The required output is the lines below from the line containing "let m := r.start + r.time" to the line containing "let k := min", inclusive, retyped exactly. No other lines belong in it.

* [DATA EXTRACT]:
-------------------------

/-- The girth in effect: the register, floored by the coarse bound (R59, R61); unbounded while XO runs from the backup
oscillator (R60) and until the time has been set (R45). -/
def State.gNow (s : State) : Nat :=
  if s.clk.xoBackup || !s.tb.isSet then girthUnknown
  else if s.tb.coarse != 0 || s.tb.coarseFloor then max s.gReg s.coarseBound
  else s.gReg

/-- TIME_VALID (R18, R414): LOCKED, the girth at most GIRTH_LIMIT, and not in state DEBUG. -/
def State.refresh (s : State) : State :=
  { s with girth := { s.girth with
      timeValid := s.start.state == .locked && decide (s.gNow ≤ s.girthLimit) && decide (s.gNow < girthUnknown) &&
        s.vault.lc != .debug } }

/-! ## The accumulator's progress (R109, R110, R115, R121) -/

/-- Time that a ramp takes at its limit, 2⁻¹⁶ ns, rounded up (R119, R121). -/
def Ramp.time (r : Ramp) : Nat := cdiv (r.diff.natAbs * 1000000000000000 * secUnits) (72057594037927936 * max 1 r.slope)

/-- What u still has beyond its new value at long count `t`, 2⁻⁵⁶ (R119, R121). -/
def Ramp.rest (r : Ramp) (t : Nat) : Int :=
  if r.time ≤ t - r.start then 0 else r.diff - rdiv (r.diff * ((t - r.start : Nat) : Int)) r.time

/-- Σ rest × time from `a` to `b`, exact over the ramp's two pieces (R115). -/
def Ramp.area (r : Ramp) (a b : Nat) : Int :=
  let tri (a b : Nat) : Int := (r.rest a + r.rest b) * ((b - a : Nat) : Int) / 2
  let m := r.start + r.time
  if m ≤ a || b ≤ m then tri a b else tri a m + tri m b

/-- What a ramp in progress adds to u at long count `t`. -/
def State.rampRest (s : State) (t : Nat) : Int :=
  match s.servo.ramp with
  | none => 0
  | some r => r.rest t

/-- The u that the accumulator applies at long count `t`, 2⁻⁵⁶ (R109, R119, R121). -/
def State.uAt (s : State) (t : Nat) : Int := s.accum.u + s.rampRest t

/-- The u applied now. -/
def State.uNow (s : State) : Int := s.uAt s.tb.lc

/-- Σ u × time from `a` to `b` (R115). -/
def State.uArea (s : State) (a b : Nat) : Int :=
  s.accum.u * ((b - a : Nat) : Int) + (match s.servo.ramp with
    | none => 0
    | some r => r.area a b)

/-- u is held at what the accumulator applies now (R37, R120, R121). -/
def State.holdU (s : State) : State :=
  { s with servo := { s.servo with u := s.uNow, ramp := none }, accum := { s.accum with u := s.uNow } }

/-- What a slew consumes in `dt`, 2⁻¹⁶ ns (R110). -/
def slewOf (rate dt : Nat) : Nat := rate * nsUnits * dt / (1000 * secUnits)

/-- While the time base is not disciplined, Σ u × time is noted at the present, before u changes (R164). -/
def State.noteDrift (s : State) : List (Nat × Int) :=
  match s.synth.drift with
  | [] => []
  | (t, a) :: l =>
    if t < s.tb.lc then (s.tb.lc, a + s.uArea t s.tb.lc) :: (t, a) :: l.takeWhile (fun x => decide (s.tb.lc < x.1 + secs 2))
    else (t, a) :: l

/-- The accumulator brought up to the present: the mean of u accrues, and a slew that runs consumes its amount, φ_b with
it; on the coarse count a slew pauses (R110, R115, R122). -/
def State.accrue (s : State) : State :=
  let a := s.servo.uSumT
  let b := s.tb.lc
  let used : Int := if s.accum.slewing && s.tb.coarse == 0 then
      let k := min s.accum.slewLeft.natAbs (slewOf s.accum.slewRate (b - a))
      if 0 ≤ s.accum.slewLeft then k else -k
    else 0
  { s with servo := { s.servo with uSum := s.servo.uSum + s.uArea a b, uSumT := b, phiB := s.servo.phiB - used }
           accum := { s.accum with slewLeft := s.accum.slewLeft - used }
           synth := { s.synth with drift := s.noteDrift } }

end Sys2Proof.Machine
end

-------------------------

* [ANSWER FOR THIS EXERCISE]:
  let m := r.start + r.time
  if m ≤ a || b ≤ m then tri a b else tri a m + tri m b

/-- What a ramp in progress adds to u at long count `t`. -/
def State.rampRest (s : State) (t : Nat) : Int :=
  match s.servo.ramp with
  | none => 0
  | some r => r.rest t

/-- The u that the accumulator applies at long count `t`, 2⁻⁵⁶ (R109, R119, R121). -/
def State.uAt (s : State) (t : Nat) : Int := s.accum.u + s.rampRest t

/-- The u applied now. -/
def State.uNow (s : State) : Int := s.uAt s.tb.lc

/-- Σ u × time from `a` to `b` (R115). -/
def State.uArea (s : State) (a b : Nat) : Int :=
  s.accum.u * ((b - a : Nat) : Int) + (match s.servo.ramp with
    | none => 0
    | some r => r.area a b)

/-- u is held at what the accumulator applies now (R37, R120, R121). -/
def State.holdU (s : State) : State :=
  { s with servo := { s.servo with u := s.uNow, ramp := none }, accum := { s.accum with u := s.uNow } }

/-- What a slew consumes in `dt`, 2⁻¹⁶ ns (R110). -/
def slewOf (rate dt : Nat) : Nat := rate * nsUnits * dt / (1000 * secUnits)

/-- While the time base is not disciplined, Σ u × time is noted at the present, before u changes (R164). -/
def State.noteDrift (s : State) : List (Nat × Int) :=
  match s.synth.drift with
  | [] => []
  | (t, a) :: l =>
    if t < s.tb.lc then (s.tb.lc, a + s.uArea t s.tb.lc) :: (t, a) :: l.takeWhile (fun x => decide (s.tb.lc < x.1 + secs 2))
    else (t, a) :: l

/-- The accumulator brought up to the present: the mean of u accrues, and a slew that runs consumes its amount, φ_b with
it; on the coarse count a slew pauses (R110, R115, R122). -/
def State.accrue (s : State) : State :=
  let a := s.servo.uSumT
  let b := s.tb.lc
  let used : Int := if s.accum.slewing && s.tb.coarse == 0 then
      let k := min s.accum.slewLeft.natAbs (slewOf s.accum.slewRate (b - a))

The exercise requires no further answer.